Les palpitations sont un motif fréquent de consultation en cardiologie, particulièrement en rythmologie. Même si dans certains cas les palpitations sont bénignes (surtout chez les sujets jeunes sans antécédent), elles peuvent révéler une authentique pathologie cardiaque dont il convient de faire un diagnostic précis afin de proposer un traitement et un suivi approprié. Ainsi, certains signes sont à rechercher, devant plus spécifiquement alerter le patient et le médecin. Citons parmi ces signes :
  • Un terrain familial à risque : antécédent de maladie cardiaque (maladie génétique le plus souvent type dysplasie, syndrome de Brugada, Syndrome du QT long, ou cardiopathie dilatée) ou de mort subite inexpliquée à un âge jeune chez un apparenté du premier ou second degré.

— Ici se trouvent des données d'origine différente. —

theorem stores_of_memWrite {s t : State} {nxt p : PAddr} {f : Nat} {v : Byte} {toW : Bool}
    (h : memWrite s nxt p f v = .next t) : Stores s f true toW t := by
  rcases memWrite_eq_next.mp h with ⟨hf, rfl⟩ | ⟨-, rfl⟩ | ⟨hf, rfl⟩
  · exact ⟨v, s.ram, p, rfl, fun _ h2C => absurd (dataClass_wreg_iff.mp hf) (h2C rfl), .inl rfl⟩
  · exact stores_setPc _
  · exact ⟨s.w, _, p, rfl, fun _ _ => rfl, .inr ⟨v, rfl, hf, rfl⟩⟩

theorem stores_of_writeDest {s t : State} {nxt p : PAddr} {f d : Nat} {v : Byte} (hd : d < 2)
    (h : writeDest s nxt p f d v = .next t) : Stores s f (d == 1) (d == 0) t := by
  rcases writeDest_eq_next.mp h with ⟨rfl, rfl⟩ | ⟨h0, h⟩
  · exact stores_setW p v
  · obtain rfl : d = 1 := by omega
    exact stores_of_memWrite h

theorem lt_two_of_inRangeFda {f d a : Nat} (h : inRangeFda f d a = true) : d < 2 := by
  simp only [inRangeFda, Bool.and_eq_true, decide_eq_true_eq] at h
  exact h.1.2

/-- What an instruction that answers a next state does to the state. -/
inductive Effect (s : State) : Instr → State → Prop where
  | data {i : Instr} (w : Byte) (ram : List Host.Cell) (c z : Bool) (p : PAddr)
      (hw : writesW i = false → (writesFile i = true → fileOperand i ≠ some 0x2C) → w = s.w)
      (hram : ram = s.ram ∨ ∃ f v, writesFile i = true ∧ fileOperand i = some f ∧ dataClass s.cfg f = .ram ∧
        ram = Memory.write s.ram f v)
      (hc : writesC i = false → c = s.c) (hz : writesZ i = false → z = s.z)
      (hcall : isCall i = false) (hret : isReturn i = false) :
      Effect s i { s with w := w, ram := ram, c := c, z := z, pc := p }
  | cwdt (p : PAddr) : Effect s .cwdt { s with wdt := 0, toFlag := false, pc := p }
  | idle (p : PAddr) : Effect s .idle { s with idleb := true, pc := p, run := .idle }
  | slp (p : PAddr) : Effect s .slp { s with pd := true, pc := p, run := .sleep }
  | call (n sOp : Nat) (p : PAddr) (room : s.sp < s.cfg.stackDepth) :
      Effect s (.call n sOp) { s with stack := (s.pc + 2#11) :: s.stack, pc := p }
  | ret (sOp : Nat) {p : PAddr} {rest : List PAddr} (hs : s.stack = p :: rest) :
      Effect s (.ret sOp) { s with stack := rest, pc := p }
  | reti (sOp : Nat) {p : PAddr} {rest : List PAddr} (hs : s.stack = p :: rest)
      (modelled : s.cfg.interruptsModelled = true) :
      Effect s (.reti sOp) { s with stack := rest, pc := p, gie := true }
  | retl (k : Nat) {p : PAddr} {rest : List PAddr} (hs : s.stack = p :: rest) :
      Effect s (.retl k) { s with stack := rest, pc := p, w := BitVec.ofNat 8 k }

/-- The effect of an instruction that stores a result and then writes the flags of it. -/
theorem Stores.effect_writeFlags {i : Instr} {s u : State} {f : Nat} {reads toF toW : Bool} (r : AluResult)
    (hi : FileInstr i f reads toF toW) (hu : Stores s f toF toW u)
    (hc : writesC i = false → r.c = none) (hz : writesZ i = false → r.z = none) : Effect s i (u.writeFlags r) := by
  obtain ⟨w, ram, p, rfl, hw, hram⟩ := hu
  refine .data w ram _ _ p ?_ ?_ (fun h => by simp [hc h]) (fun h => by simp [hz h]) hi.isCall hi.isReturn
  · simpa [hi.operand, hi.writesFile, hi.writesW] using hw
  · simpa [hi.operand, hi.writesFile] using hram

/-- The effect of an instruction that stores a result and writes no flag. -/
theorem Stores.effect {i : Instr} {s t : State} {f : Nat} {reads toF toW : Bool}
    (hi : FileInstr i f reads toF toW) (ht : Stores s f toF toW t) : Effect s i t :=
  ht.effect_writeFlags (plainResult 0) hi (fun _ => rfl) (fun _ => rfl)

/-- The effect of an instruction without an operand f that moves pc and does nothing else. -/
theorem effect_setPc {i : Instr} {s : State} (p : PAddr) (hcall : isCall i = false) (hret : isReturn i = false) :
    Effect s i (s.setPc p) :=
  .data s.w s.ram s.c s.z p (fun _ _ => rfl) (.inl rfl) (fun _ => rfl) (fun _ => rfl) hcall hret

/-- An instruction that answers a next state does one of these things and nothing else. -/
theorem exec_effect {i : Instr} {s t : State} (h : exec i s = .next t) : Effect s i t := by
  induction i using instr_byTemplate with
  | fda hi f d a =>
    rw [hi.exec_eq, execFda_eq_next] at h
    obtain ⟨-, hrange, -, fv, -, u, hu, rfl⟩ := h
    exact (stores_of_writeDest (lt_two_of_inRangeFda hrange) hu).effect_writeFlags _ (hi.file f d a)
      (fun hc => hi.keepsC hc _ _ _) (fun hz => hi.keepsZ hz _ _ _)
  | literal hi k =>
    rw [hi.exec_eq, execLiteral_eq_next] at h
    obtain ⟨-, -, rfl⟩ := h
    obtain ⟨toW, hcall, hret⟩ := hi.lists k
    exact .data _ s.ram _ _ (s.pc + 1#11) (by simp [toW]) (.inl rfl)
      (fun hc => by simp [hi.keepsC hc]) (fun hz => by simp [hi.keepsZ hz]) hcall hret
  | test hi f a =>
    rw [hi.exec_eq, execTest_eq_next] at h
    obtain ⟨-, -, -, fv, -, p, -, rfl⟩ := h
    exact (stores_setPc p).effect (hi.file f a)
  | count hi f d a =>
    rw [hi.exec_eq, execCount_eq_next] at h
    obtain ⟨-, hrange, -, fv, -, p, -, ht⟩ := h
    exact (stores_of_writeDest (lt_two_of_inRangeFda hrange) ht).effect (hi.file f d a)
  | bit hi f b a =>
    rw [hi.exec_eq, execBit_eq_next] at h
    obtain ⟨-, -, -, fv, -, ht⟩ := h
    exact (stores_of_memWrite ht).effect (hi.file f b a)
  | fill hi f a =>
    rw [hi.exec_eq, execFill_eq_next] at h
    obtain ⟨-, -, -, ht⟩ := h
    exact (stores_of_memWrite ht).effect (hi.file f a)
  | mvf f d a =>
    obtain ⟨-, hrange, -, h⟩ := execMvf_eq_next.mp h
    have hd := lt_two_of_inRangeFda hrange
    rcases h with ⟨rfl, fv, -, rfl⟩ | ⟨h0, ht⟩
    · exact (stores_setW _ fv).effect (mvf_file f 0 a)
    · obtain rfl : d = 1 := by omega
      exact (stores_of_memWrite ht).effect (mvf_file f 1 a)
  | nop =>
    obtain ⟨p, -, ht⟩ := andThen_eq_next.mp h
    cases ht
    exact effect_setPc p rfl rfl
  | cwdt =>
    obtain ⟨p, -, ht⟩ := andThen_eq_next.mp h
    cases ht
    exact .cwdt p
  | idle =>
    obtain ⟨p, -, ht⟩ := andThen_eq_next.mp h
    cases ht
    exact .idle p
  | slp =>
    obtain ⟨p, -, ht⟩ := andThen_eq_next.mp h
    cases ht
    exact .slp p
  | ret sOp =>
    obtain ⟨-, -, ht⟩ := andThen_eq_next.mp h
    obtain ⟨p, rest, hs, rfl⟩ := popReturn_eq_next.mp ht
    exact .ret sOp hs
  | reti sOp =>
    obtain ⟨-, -, ht⟩ := andThen_eq_next.mp h
    split at ht
    · obtain ⟨p, rest, hs, rfl⟩ := popReturn_eq_next.mp ht
      exact .reti sOp hs ‹_›
    · exact absurd ht refuse_ne_next
  | retl k =>
    obtain ⟨-, -, ht⟩ := andThen_eq_next.mp h
    obtain ⟨p, rest, hs, rfl⟩ := popReturn_eq_next.mp ht
    exact .retl k hs
  | call n sOp =>
    obtain ⟨-, -, h⟩ := andThen_eq_next.mp h
    obtain ⟨nxt, hnxt, h⟩ := andThen_eq_next.mp h
    obtain ⟨u, hu, ht⟩ := andThen_eq_next.mp h
    obtain ⟨-, rfl⟩ := nextAddr_eq_next.mp hnxt
    obtain ⟨room, rfl⟩ := push_eq_next.mp hu
    cases ht
    exact .call n sOp _ room
  | jmp n =>
    obtain ⟨-, -, ht⟩ := andThen_eq_next.mp h
    cases ht
    exact effect_setPc _ rfl rfl

/-! ### The frame statements, read off from the effect -/

theorem carry_of_not_writesC {i : Instr} {s t : State} (h : exec i s = .next t) (hc : writesC i = false) : t.c = s.c := by
  cases exec_effect h with
  | data w ram c z p _ _ keep => exact keep hc
  | _ => rfl

/-- Settles O23, by the cases of the effect. -/
theorem zeroWriters : Obligations.ZeroWriters := by
  intro i s t h hz
  cases exec_effect h with
  | data w ram c z p _ _ _ keep => exact keep hz
  | _ => rfl

/-- Settles O24, by the cases of the effect. -/
theorem onlyRetiWritesGie : Obligations.OnlyRetiWritesGie := by
  intro i s t h
  cases exec_effect h with
  | reti => exact .inr ⟨rfl, rfl⟩
  | _ => exact .inl rfl

/-- Settles O25, by the cases of the effect. -/
theorem pstatusAndRunStateWriters : Obligations.PstatusAndRunStateWriters := by
  intro i s t h
  cases exec_effect h <;> simp

/-- Settles O27, by the cases of the effect. -/
theorem stackWriters : Obligations.StackWriters := by
  intro i s t h
  cases exec_effect h with
  | data w ram c z p _ _ _ _ hcall hret => exact .inr (.inr ⟨hcall, hret, rfl⟩)
  | call => exact .inl ⟨rfl, rfl⟩
  | ret _ hs | reti _ hs | retl _ hs => exact .inr (.inl ⟨rfl, _, hs, rfl⟩)
  | cwdt | idle | slp => exact .inr (.inr ⟨rfl, rfl, rfl⟩)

  • Un terrain personnel à risque : maladie cardiaque connue, cardiopathie congénitale, facteurs de risque cardiovasculaires, antécédent d’accident vasculaire cérébral…
  • Une consommation de médicaments ou toxiques arythmogènes
  • La présence de signes fonctionnels cardiologiques associés : DYSPNEE (essoufflement), DOULEUR THORACIQUE ou PERTE DE CONNAISSANCE, contemporains ou non des palpitations.

Qui consulter, quel bilan ?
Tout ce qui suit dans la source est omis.